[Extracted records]
- Opening Delimiter -

def hlcOk (n : Nat) (b : List Byte) : Bool :=
  onlyBits (u32 4 b) 0x7FF && rsv 24 4 b && decide (dcMaxU b ≤ 1000000) && within (slacInitT b) 20 50 &&
    decide (slacRetry b ≤ 3) && decide (u8 22 b ≤ 63) && within (prechargeTol b) 1 50 &&
    (dinEn b || iso2En b || iso20En b) && (acEn b || dcEn b) && (eimEn b || pncEn b) && !(dcEn b && decide (4 < n)) &&
    !(dinEn b && !dcEn b) && !(dcEn b && (dcMaxU b == 0 || dcMaxI b == 0 || dcMaxP b == 0))

/-- A DC point: a point of 1 to 4 with DC_EN in its HLC block (R196, R197, R222). -/
def dcPoint (s : State) (n : Fin 8) : Bool := decide (n.1 < 4) && dcEn (hlcB s n)

/-! ## CAN block 0x0420 (R197 to R199) -/

def canPortReset : Nat := 2 + 80 * 32 + 75 * 4096
def canReset : List Byte := (le 4 canPortReset ++ zeros 4) ++ (le 4 canPortReset ++ zeros 4) ++ zeros 384 ++ zeros 1536 ++ zeros 4

def canB (s : State) : List Byte := blk s 0x0420 canReset
def canPort (b : List Byte) (p : Nat) : Nat := u32 (4 + 8 * p) b
def canPortEn (b : List Byte) (p : Nat) : Bool := bit (canPort b p) 0

/-- Frame entry `f`, 16 bytes. -/
def frmE (b : List Byte) (f : Nat) : List Byte := slice (20 + 16 * f) 16 b
def frmId (e : List Byte) : Nat := u32 0 e
def frmFdf (e : List Byte) : Bool := bit (frmId e) 30
def frmValid (e : List Byte) : Bool := bit (u8 4 e) 0
/-- DIR: the frame is received. -/
def frmRx (e : List Byte) : Bool := bit (u8 4 e) 1
def frmPort (e : List Byte) : Nat := bits (u8 4 e) 2 2
def frmChk (e : List Byte) : Nat := bits (u8 4 e) 4 3
def frmDlen (e : List Byte) : Nat := u8 5 e
def frmPeriod (e : List Byte) : Nat := u16 6 e
def frmTimeout (e : List Byte) : Nat := u16 8 e

/-- Signal entry `k`, 16 bytes. -/
def sigE (b : List Byte) (k : Nat) : List Byte := slice (404 + 16 * k) 16 b
def sigFrame (e : List Byte) : Nat := u8 0 e
def sigVar (e : List Byte) : Nat := u8 1 e
def sigStart (e : List Byte) : Nat := u16 2 e
def sigLen (e : List Byte) : Nat := bits (u16 4 e) 4 0 + 1
def sigBig (e : List Byte) : Bool := bit (u16 4 e) 5
def sigSigned (e : List Byte) : Bool := bit (u16 4 e) 6
def sigPoint (e : List Byte) : Nat := bits (u16 4 e) 9 7
def sigValid (e : List Byte) : Bool := bit (u16 4 e) 10
def sigFactor (e : List Byte) : Int := sfld 4 8 e
def sigOffset (e : List Byte) : Int := sfld 4 12 e

/-- The valid signals of a frame, in the order of their entries. -/
def sigsOf (b : List Byte) (f : Nat) : List (List Byte) :=
  ((List.range 96).map (sigE b)).filter fun e => sigValid e && sigFrame e == f

/-- The frame bits of a signal, least significant first (R198). -/
def sigBits (e : List Byte) : List Nat :=
  if sigBig e then
    ((List.range (sigLen e)).map fun i =>
      let r := sigStart e % 8
      if i ≤ r then sigStart e - i else 8 * (sigStart e / 8 + 1 + (i - r - 1) / 8) + 7 - (i - r - 1) % 8).reverse
  else (List.range (sigLen e)).map fun i => sigStart e + i

def dlenOk (e : List Byte) : Bool :=
  decide (frmDlen e ≤ 8) || (frmFdf e && [12, 16, 20, 24, 32, 48, 64].contains (frmDlen e))

def frmOk (e : List Byte) : Bool :=
  onlyBits (u8 4 e) 0x1F && rsv 10 6 e &&
    (!frmValid e || (dlenOk e && within (frmPeriod e) 1 1000 && (!frmRx e || within (frmTimeout e) 10 5000)))

def sigOk (s : State) (b : List Byte) (e : List Byte) : Bool :=
  let f := frmE b (sigFrame e)
  onlyBits (u16 4 e) 0x7FF && rsv 6 2 e &&
    (!sigValid e || (decide (sigFrame e ≤ 23) && within (sigPoint e) 1 (min 4 s.member.points) && !(sigFactor e == 0) &&
      (if frmRx f then within (sigVar e) 16 24 else within (sigVar e) 1 8) && (sigBits e).all (fun p => decide (p < 8 * frmDlen f)) &&
      (!(sigVar e == 7 || sigVar e == 24) || (sigLen e == 8 && sigStart e % 8 == (if sigBig e then 7 else 0)))))

def canPortOk (v : Nat) : Bool :=
  onlyBits v 0x7FFFF && !(bits v 2 1 == 3) && within (bits v 11 5) 60 90 && within (bits v 18 12) 60 90

def canOk (s : State) (b : List Byte) : Bool :=
  (List.range 2).all (fun p => canPortOk (canPort b p) && rsv (8 + 8 * p) 4 b) && rsv 1940 4 b &&
    (List.range 24).all (fun f => frmOk (frmE b f) && distinct ((sigsOf b f).flatMap sigBits)) &&
    (List.range 96).all (fun k => sigOk s b (sigE b k))

/-- A CAN block has the signals a DC point needs (R199). -/
def canHas (b : List Byte) (n : Nat) : Bool :=
  let has := fun (v : Nat) => (List.range 24).any fun f => frmValid (frmE b f) && (sigsOf b f).any fun e => sigVar e == v && sigPoint e == n
  [1, 2, 3, 4, 18].all has

/-! ## Safety blocks 0x0500 to 0x0508 (R245, R246) -/

def sdReset : List Byte := zeros 8
def spReset : List Byte := le 4 32 ++ zeros 6 ++ le 2 200 ++ le 2 50 ++ zeros 2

- Closing Delimiter -

Task prompt: When you reach the line holding "to R199) -/" in the records above, begin reproducing exactly, stop after the line holding "def sigBig (e", and output nothing else.

Solution to the problem:
/-! ## CAN block 0x0420 (R197 to R199) -/

def canPortReset : Nat := 2 + 80 * 32 + 75 * 4096
def canReset : List Byte := (le 4 canPortReset ++ zeros 4) ++ (le 4 canPortReset ++ zeros 4) ++ zeros 384 ++ zeros 1536 ++ zeros 4

def canB (s : State) : List Byte := blk s 0x0420 canReset
def canPort (b : List Byte) (p : Nat) : Nat := u32 (4 + 8 * p) b
def canPortEn (b : List Byte) (p : Nat) : Bool := bit (canPort b p) 0

/-- Frame entry `f`, 16 bytes. -/
def frmE (b : List Byte) (f : Nat) : List Byte := slice (20 + 16 * f) 16 b
def frmId (e : List Byte) : Nat := u32 0 e
def frmFdf (e : List Byte) : Bool := bit (frmId e) 30
def frmValid (e : List Byte) : Bool := bit (u8 4 e) 0
/-- DIR: the frame is received. -/
def frmRx (e : List Byte) : Bool := bit (u8 4 e) 1
def frmPort (e : List Byte) : Nat := bits (u8 4 e) 2 2
def frmChk (e : List Byte) : Nat := bits (u8 4 e) 4 3
def frmDlen (e : List Byte) : Nat := u8 5 e
def frmPeriod (e : List Byte) : Nat := u16 6 e
def frmTimeout (e : List Byte) : Nat := u16 8 e

/-- Signal entry `k`, 16 bytes. -/
def sigE (b : List Byte) (k : Nat) : List Byte := slice (404 + 16 * k) 16 b
def sigFrame (e : List Byte) : Nat := u8 0 e
def sigVar (e : List Byte) : Nat := u8 1 e
def sigStart (e : List Byte) : Nat := u16 2 e
def sigLen (e : List Byte) : Nat := bits (u16 4 e) 4 0 + 1
def sigBig (e : List Byte) : Bool := bit (u16 4 e) 5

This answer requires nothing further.